Haklarımızda ısrar etmekle barışı korumak uğruna ödün vermek arasında seçim yapmak zorunda kaldığımızda şunu unutmayalım; Yehova, Lût’a karşı düşünceli davranışı sonucunda İbrahim’in acı çekmesine izin vermemişti. Tam tersine Tanrı, göz alabildiğine tüm memleketi İbrahim’e ve onun soyuna vermeyi vaat etti. (Tekvin 13:14-17) Bu nedenle İsa şöyle söyledi: “Ne mutlu sulh edicilere; çünkü onlar Allah oğulları çağırılacaklar.”—Matta 5:9.
İbrahim’in Mirasçısı Kim Olacaktı?
Bir soy vaat edilmiş olmasına rağmen Sara hâlâ kısırdı. İbrahim bu konuyu Tanrı’ya açtı. Sahip olduğu her şey hizmetçisi Eliezer’e mi miras kalacaktı? Hayır, çünkü Yehova şöyle söyledi: “Bu senin mirasçın olmıyacak; ancak senin sulbünden çıkacak olan senin mirasçın olacaktır.”—Tekvin 15:1-4.
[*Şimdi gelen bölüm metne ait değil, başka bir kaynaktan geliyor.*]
/-- Marks of pages end: each is back in the token system unless a launch pins it (R392). -/
def State.unmarkPages (s : State) : List Nat → State
  | [] => s
  | page :: r =>
    let marks := match s.pinner page with
      | some l => tput s.spaces.notok page (4097 + l)
      | none => tdel s.spaces.notok page
    { s with spaces := { s.spaces with notok := marks } }.unmarkPages r

/-- The first held record is written once its slot is free, with the records lost before it; the Factor signals the
driver. One whose slot lies on no pinned page is lost. -/
def State.writeRecord (s : State) (l : Nat) : State :=
  let v := s.launchOf l
  match v.held with
  | [] => s
  | r :: rest =>
    let seq := (r.extractLsb' 64 64).toNat
    let off := v.m.faultq % 4096 + (seq - 1) % 2 ^ v.m.fqlog * 128
    match tfind v.pinned (off / 4096) with
    | none => s.setLaunch l { v with held := rest, faultLost := min (v.faultLost + 1) 0xFFFFFFFF }
    | some page =>
      let p := page * 4096 + off % 4096
      if 2 ^ 31 ≤ natLE (s.bytes p 4) then s
      else
        let bs := bytesLE (r.toNat + v.faultLost * 2 ^ 480) 128
        let s := (s.putPlain (p + 4) (bs.drop 4)).putPlain p (bs.take 4)
        let s := { s with dev := s.dev.signal 1 l }
        s.setLaunch l { v with held := rest, faultLost := 0 }

/-- Every record whose turn and slot have come. -/
def State.flushRecords (s : State) (l : Nat) : Nat → State
  | 0 => s
  | n + 1 => (s.writeRecord l).flushRecords l n

/-! ### The trace ring (R412) -/

/-- LOST of a record as it is written: with those before it that found a ring full (R413). -/
def withLost (n : Nat) : List (BitVec 256) → List (BitVec 256)
  | [] => []
  | r :: rs =>
    let old := (r.extractLsb' 128 32).toNat
    (r + BitVec.ofNat 256 ((min (old + n) 0xFFFFFFFF - old) * 2 ^ 128)) :: rs

/-- Writes records at rising places. -/
def State.putRecords (s : State) (p : Nat) : List (BitVec 256) → State
  | [] => s
  | r :: rs => (s.putPlain p (bytesLE r.toNat 32)).putRecords (p + 32) rs

/-- Drains one record of a cluster's buffer, with those that go with it: to the ring of its launch, whole, or dropped and counted
when the ring has no room for it. The ring is never read by the device, so it is full when 2^n records have been written
(log entry 13). -/
def State.drainOne (s : State) (c : Nat) : State :=
  let b := tget TraceBuf.default s.traceBufs c
  match b.recs with
  | [] => s
  | (l, rs) :: rest =>
    let lost := { b with recs := rest, ringLost := min (b.ringLost + rs.length) 0xFFFFFFFF }
    match tfind s.launches l with
    | none => { s with traceBufs := tput s.traceBufs c lost }
    | some v =>
      if v.traceIdx + rs.length ≤ 2 ^ v.traceLog then
        let s := s.putRecords (v.traceBase + v.traceIdx * 32) (withLost b.ringLost rs)
        let s := s.setLaunch l { v with traceIdx := v.traceIdx + rs.length }
        { s with traceBufs := tput s.traceBufs c { b with recs := rest } }
      else { s with traceBufs := tput s.traceBufs c lost }

def State.drainTrace (s : State) (c : Nat) : Nat → State
  | 0 => s
  | n + 1 => (s.drainOne c).drainTrace c n

/-- The physical clusters of a launch. -/
def Launch.clusters (v : Launch) : List Nat := (v.cores.map fun c => c.phys / 8).eraseDups

def State.drainAll (s : State) : List Nat → State
  | [] => s
  | c :: cs => (s.drainTrace c 2048).drainAll cs

/-! ### Collective handles (R379) -/

/-- Every region lent to a port returns to its lender. -/
def State.portReturns (s : State) (h : Nat) : State :=
  s.overRegions (fun r => r.state = .lent && r.holder = portId h) State.comeHome

/-- The entries of a stream that stopped starts belong to complete. -/
def State.endStarts (s : State) : List CollStart → State
  | [] => s
  | c :: cs =>
    let s := match c.stream with
      | some k =>
        let t := s.stream k
        s.setStream k { t with running := t.running.filter fun r => !(r.unit = 3 && r.entry.seq = c.seq) }
      | none => s
    s.endStarts cs
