/-- Saturating N addition. -/
def satN (bits v : Nat) : Nat := min v (2 ^ bits - 1)
/-- Saturating signed addition. -/
def satS (bits : Nat) (v : Int) : Int := max (-(2 : Int) ^ (bits - 1)) (min v ((2 : Int) ^ (bits - 1) - 1))
/-- A signed value as `n` bytes. -/
def signedBytes (v : Int) (n : Nat) : List Byte := bytesLE (v % (2 : Int) ^ (8 * n)).toNat n

def zeroBytes (n : Nat) : List Byte := List.replicate n 0

/-- +infinity and −infinity as F32 bits. -/
def pinf : Nat := 0x7F800000
def ninf : Nat := 0xFF800000

/-! ### The quantile sketch (R286 to R288) -/

/-- A sketch. `seed` numbers the entropy bits drawn. -/
structure Sketch where
  coin : Nat
  topw : Nat
  altb : Nat
  xs : BitVec 64
  n : Nat
  nans : Nat
  mn : Nat
  mx : Nat
  levels : List (List Nat)
  seed : Nat
  deriving DecidableEq, Repr

def sketchOf (v seed : Nat) : Sketch :=
  { coin := fieldOf v 1 1 % 4, topw := fieldOf v 4 1, altb := fieldOf v 5 1 % 2, xs := BitVec.ofNat 64 (fieldOf v 8 8),
    n := fieldOf v 0x10 8, nans := fieldOf v 0x18 4, mn := fieldOf v 0x1C 4, mx := fieldOf v 0x20 4,
    levels := (List.range 8).map fun h =>
      (List.range (min 124 (fieldOf v (0x28 + 2 * h) 2))).map fun j => fieldOf v (128 + 496 * h + 4 * j) 4,
    seed := seed }

/-- The 4,096 bytes of a sketch. -/
def Sketch.bytes (k : Sketch) : List Byte :=
  bytesLE (k.coin * 256) 4 ++ bytesLE k.topw 1 ++ bytesLE k.altb 1 ++ zeroBytes 2 ++ bytesLE k.xs.toNat 8 ++
    bytesLE k.n 8 ++ bytesLE k.nans 4 ++ bytesLE k.mn 4 ++ bytesLE k.mx 4 ++ zeroBytes 4 ++
    (k.levels.flatMap fun l => bytesLE l.length 2) ++ zeroBytes 72 ++
    (k.levels.flatMap fun l => (l.flatMap fun x => bytesLE x 4) ++ zeroBytes (496 - 4 * l.length))

/-- One coin (R287). -/
def Sketch.draw (k : Sketch) : Nat × Sketch :=
  if k.coin = 0 then (k.altb, { k with altb := 1 - k.altb })
  else if k.coin = 1 then
    let x := k.xs ^^^ (k.xs <<< 13)
    let x := x ^^^ (x >>> 7)
    let x := x ^^^ (x <<< 17)
    (x.toNat % 2, { k with xs := x })
  else ((Config.entropyBit k.seed).toNat, { k with seed := k.seed + 1 })

/-- The order of `sort`: −0 before +0. Where a loaded image holds a NaN, the spec gives it no place: it is free (log entry
11). -/
def sortKey (b : Nat) : Int :=
  if (f32.val b).isNan then (Config.freeValue (2 ^ 82 + b)).toInt
  else if f32.signBit ≤ b then -((b - f32.signBit : Nat) : Int) - 1 else b

/-- Stable insertion of an item into a sorted list, after its equals. -/
def sortIn {α : Type} (key : α → Int) (x : α) : List α → List α
  | [] => [x]
  | y :: ys => if key x < key y then x :: y :: ys else y :: sortIn key x ys
/-- Stable sort, ascending. -/
def sortBy {α : Type} (key : α → Int) (l : List α) : List α := l.foldl (fun a x => sortIn key x a) []

/-- The items at positions of a parity. -/
def everyOther {α : Type} (c : Nat) (l : List α) : List α :=
  match l with
  | [] => []
  | x :: r => if c = 0 then x :: everyOther 1 r else everyOther 0 r

/-- `halve` (R288). -/
def Sketch.halve (k : Sketch) (l : List Nat) : List Nat × Sketch :=
  let (c, k) := k.draw
  (everyOther c (sortBy sortKey l), k)

def Sketch.level (k : Sketch) (h : Nat) : List Nat := k.levels.getD h []
def Sketch.setLevel (k : Sketch) (h : Nat) (l : List Nat) : Sketch := { k with levels := k.levels.set h l }

/-- `halve` a number of times. -/
def Sketch.halves (k : Sketch) (l : List Nat) : Nat → List Nat × Sketch
  | 0 => (l, k)
  | n + 1 => let (l, k) := k.halve l; k.halves l n

/-- The thinning of `top`: both lists lose half until they fit. -/
def Sketch.thin (k : Sketch) (items : List Nat) : Nat → List Nat × Sketch
  | 0 => (items, k)
  | n + 1 =>
    if (k.level 7).length + items.length ≤ 124 then (items, k)
    else
      let (l, k) := k.halve (k.level 7)
      let k := { k.setLevel 7 l with topw := min (k.topw + 1) 70 }
      let (items, k) := k.halve items
      k.thin items n

/-- `top` (R288). -/
def Sketch.top (k : Sketch) (items : List Nat) (w : Nat) : Sketch :=
  let (items, k) := k.halves items (k.topw - w)
  let (items, k) := k.thin items 16
  k.setLevel 7 (k.level 7 ++ items)

/-- `insert` of items at level `7 − d`, with `compact` (R288). -/
def Sketch.insert : Nat → Sketch → List Nat → Sketch
  | 0, k, items => k.top items 7
  | d + 1, k, items =>
    let h := 6 - d
    items.foldl (fun k x =>
      let k := if (k.level h).length = 124 then
          let (keep, k) := k.halve (k.level h)
          Sketch.insert d (k.setLevel h []) keep
        else k
      k.setLevel h (k.level h ++ [x])) k

/-- QADD of one element (R302). -/
def Sketch.add (k : Sketch) (x : Nat) : Sketch :=
  if (f32.val x).isNan then { k with nans := satN 32 (k.nans + 1) }
  else
    let k := Sketch.insert 7 k [x]
    { k with n := satN 64 (k.n + 1), mn := f32.minmax false k.mn x, mx := f32.minmax true k.mx x }

/-- QMERGE (R302). -/
def Sketch.merge (a b : Sketch) : Sketch :=
  let k := { a with n := satN 64 (a.n + b.n), nans := satN 32 (a.nans + b.nans), mn := f32.minmax false a.mn b.mn,
                    mx := f32.minmax true a.mx b.mx }
  let k := (List.range 7).foldl (fun k h => Sketch.insert (7 - h) k (b.level h)) k
  let (l, k) := k.halves (k.level 7) (b.topw - k.topw)
  let k := { k.setLevel 7 l with topw := max k.topw b.topw }
  k.top (b.level 7) b.topw
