-- ==== Sys2Proof/Machine/TileOps.lean ====
section
/-! DEFINITION. The count instructions and the element moves of the TILE opcode (R150 to R155), the cursors (R156), the
format queue (R268, R269), SHAPE (R162) and the block hash (R317). -/

namespace Sys2Proof.Machine

/-! ### Versions (R151, R152) -/

/-- TWAIT (R151): the skip flag of the version admitted goes to PD. -/
def execTwait (f : FK) (s : State) : Result :=
  tileInstr (.twait f) f.top true false false s fun o s => done (s.pw f.pd.toNat (s.tile o.key).skip)
/-- TDONE (R151): retires without reading. -/
def execTdone (f : FK) (s : State) : Result :=
  tileInstr (.tdone f) f.top true false false s fun _ s => done s
/-- TSKIP (R152): a skipped version, the data unchanged. -/
def execTskip (f : FK) (s : State) : Result :=
  tileInstr (.tskip f) f.top false true false s fun o s =>
    done (s.finishWrite o.key [] f.q true (some (s.writerOf s.cur)))
/-- TSIG (R152): a real version, the data unchanged. -/
def execTsig (f : FK) (s : State) : Result :=
  tileInstr (.tsig f) f.top false true false s fun o s =>
    done (s.finishWrite o.key [] f.q false (some (s.writerOf s.cur)))

/-! ### Quotas, resets and the state word (R153, R154) -/

/-- The STALE_VERSION of a non-waiting instruction; the expected count is that of its operand. -/
def State.staleNow (s : State) (sub : Nat) (o : Operand) (w0 : Word) : Result :=
  s.trap { code := 6, sub := sub, args := s.tileArgs o w0 }

/-- TQUOTA (R110, R153): the writer of the current version is this stream, or unknown. A NONE operand expects no count: the
record's word for it is free (log entry 11). -/
def execTquota (f : FK) (s : State) : Result :=
  tileGuard (.tquota f) f.top s fun s =>
    let o := s.operand f.top false
    let t := s.tile o.key
    if t.writer = none || t.writer = some (s.writerOf s.cur) then done (s.setTile o.key { t with quota := f.q })
    else
      let (v, s) := s.draw
      s.staleNow 5 { o with exp := v.setWidth 16 } (Instr.tquota f).word0

/-- A queue's head is being tested on a tile. -/
def Queue.headNames (q : Queue) (key : Nat) : Bool :=
  match q.entries with | e :: _ => e.names.contains key | [] => false

/-- An operand of a stream waits on a tile: the instruction at issue, or the head of a queue (R110). -/
def Stream.waitsOn (t : Stream) (key : Nat) : Bool :=
  !t.stopped && ((match t.wait with | some w => w.tiles.contains key | none => false) ||
    t.matrixQ.headNames key || t.vectorQ.headNames key || t.porterQ.headNames key || t.assayerQ.headNames key)

/-- The condition of TRESET (R110): no operand waits, nothing is in flight, the quota is 0 or 15. -/
def State.resettable (s : State) (key : Nat) : Bool :=
  let t := s.tile key
  t.inflight = 0 && (t.quota = 0 || t.quota = 15) && !(List.range s.launch.m.streams).any fun i => (s.stream (s.launchNo * 4096 + i)).waitsOn key

/-- TRESET (R110, R153). -/
def execTreset (f : FK) (s : State) : Result :=
  tileGuard (.treset f) f.top s fun s =>
    let o := s.operand f.top false
    let e := if o.mode = 0 then 0 else o.exp
    if s.resettable o.key then
      let t := s.tile o.key
      done (s.setTile o.key { t with count := e, quota := f.q, skip := false, writer := none })
    else s.staleNow 4 { o with exp := e } (Instr.treset f).word0

/-- A tile's count, quota and skip as TSTAT shows them (R154). -/
def Tile.statWord (t : Tile) : Word :=
  BitVec.ofNat 64 (t.count.toNat + t.quota.toNat * 2 ^ 16 + (if t.skip then 2 ^ 20 else 0))

/-- TSTAT (R154). -/
def execTstat (f : FK) (s : State) : Result :=
  tileGuard (.tstat f) f.top s fun s => done (s.xw f.xd (s.tile (s.operand f.top false).key).statWord)

/-! ### Element moves (R155) -/

/-- The SHAPE cause of an element move, if the view or the index is bad. -/
def elemCause (shape index w0 : Word) : Option Cause :=
  let c := shapeType shape
  let v : View := { rows := shapeRows shape, cols := shapeCols shape, type := c }
  match shapeCheck shape c true true [v] with
  | some sub => some { code := 5, sub := sub, args := [w0.toNat, 0, shape.toNat] }
  | none => if v.count ≤ index.toNat then some { code := 5, sub := 5, args := [w0.toNat, 0, shape.toNat] } else none

/-- The register value of an element (R155): integers extended by their sign, the rest by zeros. -/
def elemWord (c b : Nat) : Word := if 2 ≤ c && c < 8 then BitVec.ofInt 64 (intOf c b) else BitVec.ofNat 64 b

/-- TGET (R155). -/
def execTget (f : FK) (s : State) : Result :=
  tileGuard (.tget f) f.top s fun s =>
    match elemCause s.st.shape (s.xr f.xa) (Instr.tget f).word0 with
    | some c => s.trap c
    | none =>
      let c := shapeType s.st.shape
      let i := (s.xr f.xa).toNat
      let pc := s.st.pc
      tileStart (.tget f) f.top true false true s fun o s =>
        let (b, n) := elemSpan c i 1
        if s.poisoned (tilePlace o.key + b) n then .next (s.consume s.cur pc (tilePlace o.key + b))
        else
          let x := elemAt s.mem (tilePlace o.key) c i
          done ((s.takeMark o.key).xw f.xd (elemWord c x))

/-- TINS (R155): one element, as a whole new version. -/
def execTins (f : FK) (s : State) : Result :=
  tileGuard (.tins f) f.top s fun s =>
    match elemCause s.st.shape (s.xr f.xa) (Instr.tins f).word0 with
    | some c => s.trap c
    | none =>
      let c := shapeType s.st.shape
      let i := (s.xr f.xa).toNat
      tileStart (.tins f) f.top false true false s fun o s =>
        let x := (s.xr f.xd).toNat % 2 ^ typeBits c
        done (s.finishWrite o.key (storeElems s.mem (tilePlace o.key) c i [x]) f.q false (some (s.writerOf s.cur)))

/-! ### Cursors (R156) -/

/-- KSET, KADD and both directions of KMOVX. -/
def execKset (f : FI) (s : State) : Result :=
  issue f.g s fun s => done (s.setSt (s.st.kw (f.xd.toNat % 16) (f.imm.setWidth 16)))
def execKadd (f : FI) (s : State) : Result :=
  issue f.g s fun s =>
    let k := f.xd.toNat % 16
    done (s.setSt (s.st.kw k (s.st.kr k + f.imm.setWidth 16)))
def execKmovx (f : FI) (s : State) : Result :=
  issue f.g s fun s =>
    if f.imm = 0 then done (s.xw f.xd ((s.st.kr (f.xa.toNat % 16)).setWidth 64))
    else done (s.setSt (s.st.kw (f.xd.toNat % 16) ((s.xr f.xa).setWidth 16)))

/-! ### The format queue and SHAPE (R268, R269, R162) -/

/-- A push (R268): a full FQ stalls the stream. -/
def State.fqPush (s : State) (w : Word) : Result :=
  if Config.fqDepth ≤ s.st.fq.length then s.stall
  else done (s.setSt { s.st with fq := s.st.fq ++ [w], u := s.st.u + 1 })

/-- FQPUSH, FQPUSHI. -/
def execFqpush (f : FI) (s : State) : Result := issue f.g s fun s => s.fqPush (s.xr f.xa)
def execFqpushi (f : FI) (s : State) : Result := issue f.g s fun s => s.fqPush (f.imm.setWidth 64)

/-- An entry of MMA, MMACH or MMAI: opcodes 0xE0 and 0xE1 (R275). -/
def Entry.pops (e : Entry) : Bool := e.w0.toNat % 256 = 0xE0 || e.w0.toNat % 256 = 0xE1

/-- FQCLR (R269): every such entry has started; then FQ is empty. -/
def execFqclr (f : FI) (s : State) : Result :=
  issue f.g s fun s =>
    if s.st.matrixQ.entries.any Entry.pops then s.stall else done (s.setSt { s.st with fq := [], u := 0 })

/-- SHAPESET, SHAPEI. -/
def execShapeset (f : FI) (s : State) : Result := issue f.g s fun s => done (s.setSt { s.st with shape := s.xr f.xa })
def execShapei (f : FI) (s : State) : Result := issue f.g s fun s => done (s.setSt { s.st with shape := f.imm.setWidth 64 })

/-! ### The block hash (R317) -/

def bhashStep (x t : Word) : Word :=
  let x := (x ^^^ t) * 0xB49E62F107ACD355
  x ^^^ (x >>> 31)

/-- `bhash`. -/
def bhash (h : Word) (tok : List Word) : Word :=
  let x := tok.foldl bhashStep (h ^^^ 0x5F2A81D4C36E0B19)
  let x := (x ^^^ (x >>> 29)) * 0x93C467E37DB0C7A5
  x ^^^ (x >>> 32)

/-- BHASH (R317). -/
def execBhash (f : FK) (s : State) : Result :=
  tileGuard (.bhash f) f.top s fun s =>
    let r := (s.xr f.xa).toNat
    if 32 ≤ r then s.trap { code := 5, sub := 5, args := [(Instr.bhash f).word0.toNat, 0, s.st.shape.toNat] }
    else
      let pc := s.st.pc
      tileStart (.bhash f) f.top true false true s fun o s =>
        let a := tilePlace o.key + 64 * r
        if s.poisoned a 64 then .next (s.consume s.cur pc a)
        else
          let tok := (List.range 16).map fun j => BitVec.ofNat 64 (s.mem.readLE (a + 4 * j) 4)
          done ((s.takeMark o.key).xw f.xd (bhash (s.xr f.xd) tok))

end Sys2Proof.Machine
end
Fakat İbrahim ve Sara hâlâ çocuk sahibi değildi ve 75 yaşındaki Sara’nın artık gebe kalma ümidi de kalmamıştı. Bunun için o İbrahim’e şöyle söyledi: “RAB beni doğurmaktan alıkoydu; rica ederim, cariyemin yanına gir, belki ondan çocuklarım olur.” İbrahim o zaman Hacar’ı ikinci eş olarak aldı, onunla ilişkiye girdi ve o hamile kaldı. Kısa süre sonra hamile olduğunu fark eden Hacar Sara’yı hor görmeye başladı. Sara İbrahim’e sert şekilde yakındı ve Hacar’ı, kaçmasına neden olacak şekilde aşağıladı.—Tekvin 16:1-6.
İbrahim ve Sara, o zamanlar kabul edilen âdetlerle uyumlu bir yol izleyerek iyi niyetle davrandılar. Bununla birlikte Yehova İbrahim’e bu yolla soy vermeyecekti. İçinde yaşadığımız kültürde bazı davranışlar çeşitli koşullarda uygun görülebilir; fakat bu, Yehova’nın da mutlaka aynı fikirde olduğu anlamına gelmez. O’nun bizim durumumuzla ilgili görüşü tamamen farklı olabilir. Bu nedenle nasıl davranmamızı istediğini bize göstermesi için dua edip Tanrı’nın görüşüne başvurmalıyız.—Mezmur 25:4, 5; 143:8, 10.
Yehova İçin ‘İmkânsız’ Yoktur
Bir süre sonra Hacar İbrahim’e İsmail adında bir oğul doğurdu. Bununla birlikte, vaat edilen Soy o değildi. Bu Soy, ilerlemiş yaşına rağmen Sara’dan doğan çocuktan gelecekti.—Tekvin 17:15, 16.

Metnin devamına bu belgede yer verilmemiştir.